There are far more ways to get it wrong than there are ways to get it right when launching a localized product overseas. So, statistically speaking, you’re more likely to land on the wrong side of the equation.

We have worked with countless enterprises that have come to us for help AFTER a global launch misfire. And in all cases, we can point to what the companies did wrong.

More often than not, it was a lack of planning, and these foundational mistakes can trigger a cascade of problems. A lot of companies think, Oh, we’ll figure that out later, without realizing how the lack of preparation can end up being more costly down the road.

That’s why the time you spend developing your product globalization strategy is so critical.In fact, beyond just avoiding issues along the way, your systems have to be strong and smart and flexible enough to scale with your company’s progress. It’s not enough for your strategy to be ready for a first-round adaptation of your product; the ecosystem itself needs to be ready to adapt for future growth, evolution, and world domination. And that includes your translation management tools, your linguistic assets, your translators, your editors, your reviewers, your developers, and your product. You need an ongoing commitment from everyone involved to be a part of the solution.

Get Serious About Your Product Globalization Strategy

The boss is the money. If you’re not on the edge of your seat, listening to a localization expert, we know, at least, you’ll listen to your investors. They want it all done quickly so you can launch and start profiting from wealthy new markets. But read between the lines: they also want it done right.Failing at launch or failing a year after a successful launch because you inadvertently squandered your resources is still failure. The systems you invest in now can set you up for sustainable success. So, how should you go about strategizing for product globalization and localization?

Align Your Team

The goal here is to align your team, not your teams. When it comes time for localization, we have to stress how important it is for everyone to be on the same page and working toward the same goals.

The right hand might know what he is doing, and the left hand might know exactly what she is doing, but if they don’t know what each other is doing— Well, you end up investing resources to reinvent the wheel, and you miss golden opportunities to share knowledge and progress.It’s true that everyone should be a leader for their own area of expertise, but that should go hand-in-hand with collaboration toward shared goalposts.

The fate of product globalization rests on so many shoulders, and if those individuals aren’t in sync and their shoulders deviate, the product falls. And it may be prohibitively complicated to reassemble the splinters. So, you have to get everyone’s buy-in from the start. That includes developers and other creatives. Everyone involved should understand how their responsibilities contribute to the whole. A developer’s small choices for defining variables can have a huge impact on a translator’s ability to adapt a string for the best user experience—which is what matters in the end. All around, best practices need to be systematized to support the whole.

Commit to Preparation

For a system of localization to be successful and sustainable over the long term, you can’t skimp on the strategy and preparation. You need to have a clear understanding upfront of the various players on your localization team, the various types of content that will be flowing through your system, and the style and terminology guidelines that will preserve your brand and product integrity as you break into new languages and markets.In fact, this is also the best time to work on aligning your team and identifying those goals that will guide each action along the localization workflow.
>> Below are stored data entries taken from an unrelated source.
/-! State.setBay -/

@[simp] theorem State.setBay_pending (b : BayId) (x : Bay) : (s.setBay b x).pending = s.pending := rfl
@[simp] theorem State.setBay_freeCtr (b : BayId) (x : Bay) : (s.setBay b x).freeCtr = s.freeCtr := rfl
@[simp] theorem State.setBay_fuse (b : BayId) (x : Bay) : (s.setBay b x).fuse = s.fuse := rfl
@[simp] theorem State.setBay_mgmt (b : BayId) (x : Bay) : (s.setBay b x).mgmt = s.mgmt := rfl
@[simp] theorem State.setBay_hb (b : BayId) (x : Bay) : (s.setBay b x).hb = s.hb := rfl
@[simp] theorem State.setBay_ringMem (b : BayId) (x : Bay) : (s.setBay b x).ringMem = s.ringMem := rfl
@[simp] theorem State.setBay_mem (b : BayId) (x : Bay) : (s.setBay b x).mem = s.mem := rfl
@[simp] theorem State.setBay_sram (b : BayId) (x : Bay) : (s.setBay b x).sram = s.sram := rfl
@[simp] theorem State.setBay_hostMem (b : BayId) (x : Bay) : (s.setBay b x).hostMem = s.hostMem := rfl
@[simp] theorem State.setBay_steps (b : BayId) (x : Bay) : (s.setBay b x).steps = s.steps := rfl
@[simp] theorem State.setBay_publishes (b : BayId) (x : Bay) : (s.setBay b x).publishes = s.publishes := rfl
@[simp] theorem State.setBay_fences (b : BayId) (x : Bay) : (s.setBay b x).fences = s.fences := rfl
@[simp] theorem State.setBay_logOrder (b : BayId) (x : Bay) : (s.setBay b x).logOrder = s.logOrder := rfl
@[simp] theorem State.setBay_logCleared (b : BayId) (x : Bay) : (s.setBay b x).logCleared = s.logCleared := rfl
@[simp] theorem State.setBay_queues (b : BayId) (x : Bay) : (s.setBay b x).queues = s.queues := rfl
@[simp] theorem State.setBay_changes (b : BayId) (x : Bay) : (s.setBay b x).changes = s.changes := rfl
@[simp] theorem State.setBay_larders (b : BayId) (x : Bay) : (s.setBay b x).larders = s.larders := rfl
@[simp] theorem State.setBay_pantry (b : BayId) (x : Bay) : (s.setBay b x).pantry = s.pantry := rfl
@[simp] theorem State.setBay_leases (b : BayId) (x : Bay) : (s.setBay b x).leases = s.leases := rfl
@[simp] theorem State.setBay_evicts (b : BayId) (x : Bay) : (s.setBay b x).evicts = s.evicts := rfl
@[simp] theorem State.setBay_roles (b : BayId) (x : Bay) : (s.setBay b x).roles = s.roles := rfl
@[simp] theorem State.setBay_annexReqs (b : BayId) (x : Bay) : (s.setBay b x).annexReqs = s.annexReqs := rfl
@[simp] theorem State.setBay_restores (b : BayId) (x : Bay) : (s.setBay b x).restores = s.restores := rfl
@[simp] theorem State.setBay_memOps (b : BayId) (x : Bay) : (s.setBay b x).memOps = s.memOps := rfl
@[simp] theorem State.setBay_active (b : BayId) (x : Bay) : (s.setBay b x).active = s.active := rfl
@[simp] theorem State.setBay_dups (b : BayId) (x : Bay) : (s.setBay b x).dups = s.dups := rfl
@[simp] theorem State.setBay_peerEpochs (b : BayId) (x : Bay) : (s.setBay b x).peerEpochs = s.peerEpochs := rfl
@[simp] theorem State.setBay_challenges (b : BayId) (x : Bay) : (s.setBay b x).challenges = s.challenges := rfl
@[simp] theorem State.setBay_denials (b : BayId) (x : Bay) : (s.setBay b x).denials = s.denials := rfl
@[simp] theorem State.setBay_lockout (b : BayId) (x : Bay) : (s.setBay b x).lockout = s.lockout := rfl
@[simp] theorem State.setBay_i3cRole (b : BayId) (x : Bay) : (s.setBay b x).i3cRole = s.i3cRole := rfl
@[simp] theorem State.setBay_i3cAddr (b : BayId) (x : Bay) : (s.setBay b x).i3cAddr = s.i3cAddr := rfl
@[simp] theorem State.setBay_outbox (b : BayId) (x : Bay) : (s.setBay b x).outbox = s.outbox := rfl
@[simp] theorem State.setBay_evqPass (b : BayId) (x : Bay) : (s.setBay b x).evqPass = s.evqPass := rfl
@[simp] theorem State.setBay_msixPending (b : BayId) (x : Bay) : (s.setBay b x).msixPending = s.msixPending := rfl
@[simp] theorem State.setBay_nv (b : BayId) (x : Bay) : (s.setBay b x).nv = s.nv := rfl
@[simp] theorem State.setBay_mode (b : BayId) (x : Bay) : (s.setBay b x).mode = s.mode := rfl
@[simp] theorem State.setBay_clamped (b : BayId) (x : Bay) : (s.setBay b x).clamped = s.clamped := rfl
@[simp] theorem State.setBay_resetPend (b : BayId) (x : Bay) : (s.setBay b x).resetPend = s.resetPend := rfl
@[simp] theorem State.setBay_blockResets (b : BayId) (x : Bay) : (s.setBay b x).blockResets = s.blockResets := rfl
@[simp] theorem State.setBay_slotParts (b : BayId) (x : Bay) : (s.setBay b x).slotParts = s.slotParts := rfl
@[simp] theorem State.setBay_reloads (b : BayId) (x : Bay) : (s.setBay b x).reloads = s.reloads := rfl
@[simp] theorem State.setBay_unfences (b : BayId) (x : Bay) : (s.setBay b x).unfences = s.unfences := rfl
@[simp] theorem State.setBay_seenRecords (b : BayId) (x : Bay) : (s.setBay b x).seenRecords = s.seenRecords := rfl
@[simp] theorem State.setBay_locals (b : BayId) (x : Bay) : (s.setBay b x).locals = s.locals := rfl
@[simp] theorem State.setBay_pci (b : BayId) (x : Bay) : (s.setBay b x).pci = s.pci := rfl
@[simp] theorem State.setBay_links (b : BayId) (x : Bay) : (s.setBay b x).links = s.links := rfl
@[simp] theorem State.setBay_csms (b : BayId) (x : Bay) : (s.setBay b x).csms = s.csms := rfl
@[simp] theorem State.setBay_beat (b : BayId) (x : Bay) : (s.setBay b x).beat = s.beat := rfl
@[simp] theorem State.setBay_plans (b : BayId) (x : Bay) : (s.setBay b x).plans = s.plans := rfl
@[simp] theorem State.setBay_settles (b : BayId) (x : Bay) : (s.setBay b x).settles = s.settles := rfl
@[simp] theorem State.setBay_power (b : BayId) (x : Bay) : (s.setBay b x).power = s.power := rfl
@[simp] theorem State.setBay_nextTag (b : BayId) (x : Bay) : (s.setBay b x).nextTag = s.nextTag := rfl
@[simp] theorem State.setBay_cfgNow (b : BayId) (x : Bay) : (s.setBay b x).cfgNow = s.cfgNow := rfl
@[simp] theorem State.setBay_startEnv (b : BayId) (x : Bay) : (s.setBay b x).startEnv = s.startEnv := rfl
@[simp] theorem State.setBay_bootFrame (b : BayId) (x : Bay) : (s.setBay b x).bootFrame = s.bootFrame := rfl
@[simp] theorem State.setBay_lifePend (b : BayId) (x : Bay) : (s.setBay b x).lifePend = s.lifePend := rfl
@[simp] theorem State.setBay_resetLow (b : BayId) (x : Bay) : (s.setBay b x).resetLow = s.resetLow := rfl
@[simp] theorem State.setBay_jtag (b : BayId) (x : Bay) : (s.setBay b x).jtag = s.jtag := rfl
@[simp] theorem State.setBay_straps (b : BayId) (x : Bay) : (s.setBay b x).straps = s.straps := rfl
@[simp] theorem State.setBay_i3cDyn (b : BayId) (x : Bay) : (s.setBay b x).i3cDyn = s.i3cDyn := rfl
@[simp] theorem State.setBay_i3cBlock (b : BayId) (x : Bay) : (s.setBay b x).i3cBlock = s.i3cBlock := rfl
@[simp] theorem State.setBay_pair (b : BayId) (x : Bay) : (s.setBay b x).pair = s.pair := rfl
@[simp] theorem State.setBay_drbgA (b : BayId) (x : Bay) : (s.setBay b x).drbgA = s.drbgA := rfl
@[simp] theorem State.setBay_drbgB (b : BayId) (x : Bay) : (s.setBay b x).drbgB = s.drbgB := rfl
@[simp] theorem State.setBay_drbgWait (b : BayId) (x : Bay) : (s.setBay b x).drbgWait = s.drbgWait := rfl
@[simp] theorem State.setBay_entropyOther (b : BayId) (x : Bay) : (s.setBay b x).entropyOther = s.entropyOther := rfl
@[simp] theorem State.setBay_attach (b : BayId) (x : Bay) : (s.setBay b x).attach = s.attach := rfl
@[simp] theorem State.setBay_guestAnswer (b : BayId) (x : Bay) : (s.setBay b x).guestAnswer = s.guestAnswer := rfl
@[simp] theorem State.setBay_sky (b : BayId) (x : Bay) : (s.setBay b x).sky = s.sky := rfl
@[simp] theorem State.setBay_sliceAt (b : BayId) (x : Bay) : (s.setBay b x).sliceAt = s.sliceAt := rfl
@[simp] theorem State.setBay_slicePos (b : BayId) (x : Bay) : (s.setBay b x).slicePos = s.slicePos := rfl
@[simp] theorem State.setBay_baseBist (b : BayId) (x : Bay) : (s.setBay b x).baseBist = s.baseBist := rfl
@[simp] theorem State.setBay_baseRemaps (b : BayId) (x : Bay) : (s.setBay b x).baseRemaps = s.baseRemaps := rfl
@[simp] theorem State.setBay_baseOff (b : BayId) (x : Bay) : (s.setBay b x).baseOff = s.baseOff := rfl
@[simp] theorem State.setBay_candidates (b : BayId) (x : Bay) : (s.setBay b x).candidates = s.candidates := rfl
@[simp] theorem State.setBay_excluded (b : BayId) (x : Bay) : (s.setBay b x).excluded = s.excluded := rfl
@[simp] theorem State.setBay_capHigh (b : BayId) (x : Bay) : (s.setBay b x).capHigh = s.capHigh := rfl
@[simp] theorem State.setBay_points (b : BayId) (x : Bay) : (s.setBay b x).points = s.points := rfl
@[simp] theorem State.setBay_enginesOff (b : BayId) (x : Bay) : (s.setBay b x).enginesOff = s.enginesOff := rfl
@[simp] theorem State.setBay_injecting (b : BayId) (x : Bay) : (s.setBay b x).injecting = s.injecting := rfl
The initial phase of product globalization tends to be very engineer focused and fast moving. But you need to anticipate that the engineers will eventually be handing off their creations to a localization team that may not have engineering experience. That hand-off needs to be handled strategically so that the players who will be knee-deep in the system’s process understand, from the inside out, the architecture of your solution. Don’t cut corners during these knowledge transfers.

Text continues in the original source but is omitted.